Saved data entries:

---+---

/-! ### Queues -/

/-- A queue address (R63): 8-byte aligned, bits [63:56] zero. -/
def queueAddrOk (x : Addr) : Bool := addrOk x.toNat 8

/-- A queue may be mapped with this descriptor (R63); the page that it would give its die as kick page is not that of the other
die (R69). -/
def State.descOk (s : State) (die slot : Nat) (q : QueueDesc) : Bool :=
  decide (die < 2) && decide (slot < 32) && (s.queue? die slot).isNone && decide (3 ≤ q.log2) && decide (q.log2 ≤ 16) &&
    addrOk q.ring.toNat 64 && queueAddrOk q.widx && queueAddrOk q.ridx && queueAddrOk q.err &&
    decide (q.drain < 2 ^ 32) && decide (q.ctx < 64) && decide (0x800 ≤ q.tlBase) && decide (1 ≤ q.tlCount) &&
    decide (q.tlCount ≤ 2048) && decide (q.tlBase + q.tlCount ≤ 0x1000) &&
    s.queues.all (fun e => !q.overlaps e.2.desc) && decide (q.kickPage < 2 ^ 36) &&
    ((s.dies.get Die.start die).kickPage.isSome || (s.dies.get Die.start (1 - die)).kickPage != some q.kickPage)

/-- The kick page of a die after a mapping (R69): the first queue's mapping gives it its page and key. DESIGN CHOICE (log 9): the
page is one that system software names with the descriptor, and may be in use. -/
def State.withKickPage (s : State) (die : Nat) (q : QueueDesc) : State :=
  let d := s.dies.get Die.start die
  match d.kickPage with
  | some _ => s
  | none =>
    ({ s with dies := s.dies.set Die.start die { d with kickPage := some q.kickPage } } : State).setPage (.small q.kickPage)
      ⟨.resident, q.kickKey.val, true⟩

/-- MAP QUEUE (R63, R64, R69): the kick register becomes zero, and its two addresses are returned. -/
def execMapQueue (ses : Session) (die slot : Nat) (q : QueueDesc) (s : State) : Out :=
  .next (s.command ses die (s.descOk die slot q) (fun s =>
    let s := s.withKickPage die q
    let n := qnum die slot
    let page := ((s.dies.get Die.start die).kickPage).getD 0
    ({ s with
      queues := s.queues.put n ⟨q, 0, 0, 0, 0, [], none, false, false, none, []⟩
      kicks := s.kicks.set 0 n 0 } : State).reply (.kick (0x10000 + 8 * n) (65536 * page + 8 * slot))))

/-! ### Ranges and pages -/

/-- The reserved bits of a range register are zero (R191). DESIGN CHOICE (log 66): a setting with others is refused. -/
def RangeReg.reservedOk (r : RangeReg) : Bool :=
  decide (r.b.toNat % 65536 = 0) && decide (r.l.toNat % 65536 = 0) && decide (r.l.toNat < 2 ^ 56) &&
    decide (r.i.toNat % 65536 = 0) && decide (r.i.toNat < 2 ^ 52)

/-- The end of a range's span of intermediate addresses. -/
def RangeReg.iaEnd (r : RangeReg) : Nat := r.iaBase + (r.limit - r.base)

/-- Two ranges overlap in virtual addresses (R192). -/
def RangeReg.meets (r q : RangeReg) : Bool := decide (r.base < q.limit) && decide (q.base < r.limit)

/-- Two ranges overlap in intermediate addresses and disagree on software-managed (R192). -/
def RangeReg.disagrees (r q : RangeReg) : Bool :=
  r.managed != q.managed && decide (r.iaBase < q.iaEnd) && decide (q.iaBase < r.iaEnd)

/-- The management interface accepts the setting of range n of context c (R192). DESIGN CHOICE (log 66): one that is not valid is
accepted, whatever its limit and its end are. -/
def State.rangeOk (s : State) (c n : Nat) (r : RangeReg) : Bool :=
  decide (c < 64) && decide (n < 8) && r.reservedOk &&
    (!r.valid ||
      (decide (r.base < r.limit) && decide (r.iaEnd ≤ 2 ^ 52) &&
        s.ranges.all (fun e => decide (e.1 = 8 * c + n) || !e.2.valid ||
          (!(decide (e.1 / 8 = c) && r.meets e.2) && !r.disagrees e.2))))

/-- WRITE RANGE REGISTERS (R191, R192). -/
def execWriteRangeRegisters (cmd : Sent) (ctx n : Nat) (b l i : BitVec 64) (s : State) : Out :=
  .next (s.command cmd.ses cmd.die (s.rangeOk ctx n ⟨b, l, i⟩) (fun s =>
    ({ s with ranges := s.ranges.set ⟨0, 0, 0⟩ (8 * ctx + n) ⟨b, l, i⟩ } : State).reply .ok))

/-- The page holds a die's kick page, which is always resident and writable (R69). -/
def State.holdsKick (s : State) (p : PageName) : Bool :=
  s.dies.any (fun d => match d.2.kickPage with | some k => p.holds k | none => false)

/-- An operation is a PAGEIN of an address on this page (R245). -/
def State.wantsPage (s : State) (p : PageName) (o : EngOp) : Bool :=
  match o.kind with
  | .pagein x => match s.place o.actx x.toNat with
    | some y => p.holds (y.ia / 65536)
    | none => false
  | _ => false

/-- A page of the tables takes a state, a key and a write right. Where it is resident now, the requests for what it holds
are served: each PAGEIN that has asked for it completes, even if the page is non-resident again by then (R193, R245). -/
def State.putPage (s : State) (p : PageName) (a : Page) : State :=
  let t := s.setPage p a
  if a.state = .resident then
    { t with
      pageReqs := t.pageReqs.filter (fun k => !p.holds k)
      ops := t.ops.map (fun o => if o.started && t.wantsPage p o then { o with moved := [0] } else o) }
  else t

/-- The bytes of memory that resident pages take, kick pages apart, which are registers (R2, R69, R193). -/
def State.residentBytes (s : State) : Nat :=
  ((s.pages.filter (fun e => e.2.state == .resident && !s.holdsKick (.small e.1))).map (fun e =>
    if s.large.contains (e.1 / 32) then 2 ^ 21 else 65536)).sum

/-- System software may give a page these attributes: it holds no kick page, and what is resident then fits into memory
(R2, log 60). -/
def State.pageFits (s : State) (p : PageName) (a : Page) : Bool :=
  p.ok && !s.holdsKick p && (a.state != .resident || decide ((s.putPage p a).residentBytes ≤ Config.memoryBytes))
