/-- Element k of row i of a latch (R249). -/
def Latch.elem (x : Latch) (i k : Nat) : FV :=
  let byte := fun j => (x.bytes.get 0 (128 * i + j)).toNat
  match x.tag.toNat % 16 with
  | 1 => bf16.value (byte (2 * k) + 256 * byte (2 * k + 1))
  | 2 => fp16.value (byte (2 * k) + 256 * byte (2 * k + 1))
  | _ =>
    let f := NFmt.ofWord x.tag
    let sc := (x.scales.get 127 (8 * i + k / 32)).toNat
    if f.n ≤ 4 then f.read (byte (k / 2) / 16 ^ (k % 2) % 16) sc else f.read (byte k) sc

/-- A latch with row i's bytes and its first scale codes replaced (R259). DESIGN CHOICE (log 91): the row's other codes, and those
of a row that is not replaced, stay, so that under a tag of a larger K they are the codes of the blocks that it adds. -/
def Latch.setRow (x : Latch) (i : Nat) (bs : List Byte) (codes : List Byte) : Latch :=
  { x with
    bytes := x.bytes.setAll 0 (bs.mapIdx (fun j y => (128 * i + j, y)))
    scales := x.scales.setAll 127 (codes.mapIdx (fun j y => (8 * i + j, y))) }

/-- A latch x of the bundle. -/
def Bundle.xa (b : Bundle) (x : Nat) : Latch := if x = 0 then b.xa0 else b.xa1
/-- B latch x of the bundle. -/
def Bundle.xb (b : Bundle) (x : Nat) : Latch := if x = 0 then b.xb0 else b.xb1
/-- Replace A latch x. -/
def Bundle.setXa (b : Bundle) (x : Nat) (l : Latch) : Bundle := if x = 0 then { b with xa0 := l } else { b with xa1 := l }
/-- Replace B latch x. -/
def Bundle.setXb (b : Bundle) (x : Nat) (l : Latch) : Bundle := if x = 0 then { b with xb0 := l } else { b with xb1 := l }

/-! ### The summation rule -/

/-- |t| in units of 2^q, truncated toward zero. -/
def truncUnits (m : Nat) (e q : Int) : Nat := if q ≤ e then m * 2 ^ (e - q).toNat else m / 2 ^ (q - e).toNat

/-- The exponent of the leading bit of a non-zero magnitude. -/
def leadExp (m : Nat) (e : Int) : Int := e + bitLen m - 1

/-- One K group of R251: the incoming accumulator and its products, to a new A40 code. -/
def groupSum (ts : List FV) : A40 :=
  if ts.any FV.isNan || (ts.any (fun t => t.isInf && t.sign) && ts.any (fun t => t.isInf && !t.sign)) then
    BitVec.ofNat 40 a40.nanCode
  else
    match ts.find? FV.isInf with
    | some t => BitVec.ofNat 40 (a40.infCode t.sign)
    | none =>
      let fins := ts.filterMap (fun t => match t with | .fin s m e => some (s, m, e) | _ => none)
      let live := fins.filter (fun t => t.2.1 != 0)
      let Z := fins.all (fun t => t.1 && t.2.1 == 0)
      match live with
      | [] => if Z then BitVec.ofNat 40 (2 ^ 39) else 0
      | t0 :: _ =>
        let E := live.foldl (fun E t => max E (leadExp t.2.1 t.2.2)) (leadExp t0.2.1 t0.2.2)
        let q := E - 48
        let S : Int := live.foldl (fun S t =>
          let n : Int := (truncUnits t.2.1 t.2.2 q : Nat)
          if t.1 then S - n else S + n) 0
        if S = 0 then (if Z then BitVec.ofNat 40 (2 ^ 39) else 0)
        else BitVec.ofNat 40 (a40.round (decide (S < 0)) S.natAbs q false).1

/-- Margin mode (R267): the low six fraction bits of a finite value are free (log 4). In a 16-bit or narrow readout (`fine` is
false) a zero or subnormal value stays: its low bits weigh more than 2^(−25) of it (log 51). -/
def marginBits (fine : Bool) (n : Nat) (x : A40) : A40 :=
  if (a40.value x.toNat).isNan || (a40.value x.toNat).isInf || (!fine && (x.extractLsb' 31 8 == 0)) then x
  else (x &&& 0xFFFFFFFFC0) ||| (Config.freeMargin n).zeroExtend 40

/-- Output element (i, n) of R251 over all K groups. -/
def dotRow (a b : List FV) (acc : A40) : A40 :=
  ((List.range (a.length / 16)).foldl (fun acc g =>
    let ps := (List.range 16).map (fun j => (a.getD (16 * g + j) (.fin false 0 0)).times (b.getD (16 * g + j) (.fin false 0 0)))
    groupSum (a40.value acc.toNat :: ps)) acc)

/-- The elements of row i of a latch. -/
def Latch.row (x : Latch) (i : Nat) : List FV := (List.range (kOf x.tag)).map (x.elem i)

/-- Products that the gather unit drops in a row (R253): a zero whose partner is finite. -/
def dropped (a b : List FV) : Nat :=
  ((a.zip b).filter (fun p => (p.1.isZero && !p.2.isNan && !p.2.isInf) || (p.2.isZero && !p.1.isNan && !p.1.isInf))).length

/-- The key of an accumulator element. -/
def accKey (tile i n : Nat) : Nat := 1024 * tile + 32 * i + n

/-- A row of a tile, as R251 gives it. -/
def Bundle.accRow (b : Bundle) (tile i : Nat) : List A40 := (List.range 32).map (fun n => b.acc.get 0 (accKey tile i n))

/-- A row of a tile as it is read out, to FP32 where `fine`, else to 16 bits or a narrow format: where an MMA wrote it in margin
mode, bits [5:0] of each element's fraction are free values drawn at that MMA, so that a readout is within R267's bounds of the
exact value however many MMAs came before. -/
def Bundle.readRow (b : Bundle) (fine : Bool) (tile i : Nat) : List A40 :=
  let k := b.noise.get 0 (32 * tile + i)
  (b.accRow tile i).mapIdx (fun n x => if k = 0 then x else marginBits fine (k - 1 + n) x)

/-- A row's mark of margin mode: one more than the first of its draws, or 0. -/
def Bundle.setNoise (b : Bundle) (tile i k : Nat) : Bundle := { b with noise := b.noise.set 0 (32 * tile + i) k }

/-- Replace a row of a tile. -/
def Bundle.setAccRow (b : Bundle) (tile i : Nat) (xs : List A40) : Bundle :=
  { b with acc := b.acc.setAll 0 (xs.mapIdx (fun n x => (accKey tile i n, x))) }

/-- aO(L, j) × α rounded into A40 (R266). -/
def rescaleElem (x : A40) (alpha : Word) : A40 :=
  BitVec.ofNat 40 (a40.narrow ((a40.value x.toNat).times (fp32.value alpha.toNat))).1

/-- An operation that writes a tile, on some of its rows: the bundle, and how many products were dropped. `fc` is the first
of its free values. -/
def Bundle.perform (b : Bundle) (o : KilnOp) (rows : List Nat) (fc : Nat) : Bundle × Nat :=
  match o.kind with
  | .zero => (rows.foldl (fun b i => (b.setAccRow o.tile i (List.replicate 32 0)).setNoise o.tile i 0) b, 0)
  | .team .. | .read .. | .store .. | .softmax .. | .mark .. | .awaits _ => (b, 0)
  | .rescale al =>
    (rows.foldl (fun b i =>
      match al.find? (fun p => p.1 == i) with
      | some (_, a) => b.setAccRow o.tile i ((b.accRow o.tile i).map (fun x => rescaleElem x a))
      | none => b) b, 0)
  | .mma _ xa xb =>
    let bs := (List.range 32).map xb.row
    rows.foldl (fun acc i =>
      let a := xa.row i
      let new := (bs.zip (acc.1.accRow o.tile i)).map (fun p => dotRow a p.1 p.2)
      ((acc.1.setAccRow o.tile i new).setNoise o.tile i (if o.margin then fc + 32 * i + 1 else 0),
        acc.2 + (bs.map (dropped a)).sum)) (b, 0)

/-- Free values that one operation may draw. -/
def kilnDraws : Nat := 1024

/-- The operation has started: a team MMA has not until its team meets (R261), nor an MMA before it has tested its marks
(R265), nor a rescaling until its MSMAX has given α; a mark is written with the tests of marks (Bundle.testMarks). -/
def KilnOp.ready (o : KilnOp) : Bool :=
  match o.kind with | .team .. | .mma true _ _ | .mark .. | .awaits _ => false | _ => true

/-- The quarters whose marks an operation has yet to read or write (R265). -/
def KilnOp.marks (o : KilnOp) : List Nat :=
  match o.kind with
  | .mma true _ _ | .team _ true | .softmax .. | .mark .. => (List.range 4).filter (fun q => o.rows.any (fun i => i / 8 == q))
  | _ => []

---+---

ASSIGNED TASK: Copy out, exactly and alone, the lines of the entries above between the ones holding "((List.range (a.length /" and "let k := b.noise.get 0 (32 * tile + i)", inclusive.

EXPECTED ANSWER:
  ((List.range (a.length / 16)).foldl (fun acc g =>
    let ps := (List.range 16).map (fun j => (a.getD (16 * g + j) (.fin false 0 0)).times (b.getD (16 * g + j) (.fin false 0 0)))
    groupSum (a40.value acc.toNat :: ps)) acc)

/-- The elements of row i of a latch. -/
def Latch.row (x : Latch) (i : Nat) : List FV := (List.range (kOf x.tag)).map (x.elem i)

/-- Products that the gather unit drops in a row (R253): a zero whose partner is finite. -/
def dropped (a b : List FV) : Nat :=
  ((a.zip b).filter (fun p => (p.1.isZero && !p.2.isNan && !p.2.isInf) || (p.2.isZero && !p.1.isNan && !p.1.isInf))).length

/-- The key of an accumulator element. -/
def accKey (tile i n : Nat) : Nat := 1024 * tile + 32 * i + n

/-- A row of a tile, as R251 gives it. -/
def Bundle.accRow (b : Bundle) (tile i : Nat) : List A40 := (List.range 32).map (fun n => b.acc.get 0 (accKey tile i n))

/-- A row of a tile as it is read out, to FP32 where `fine`, else to 16 bits or a narrow format: where an MMA wrote it in margin
mode, bits [5:0] of each element's fraction are free values drawn at that MMA, so that a readout is within R267's bounds of the
exact value however many MMAs came before. -/
def Bundle.readRow (b : Bundle) (fine : Bool) (tile i : Nat) : List A40 :=
  let k := b.noise.get 0 (32 * tile + i)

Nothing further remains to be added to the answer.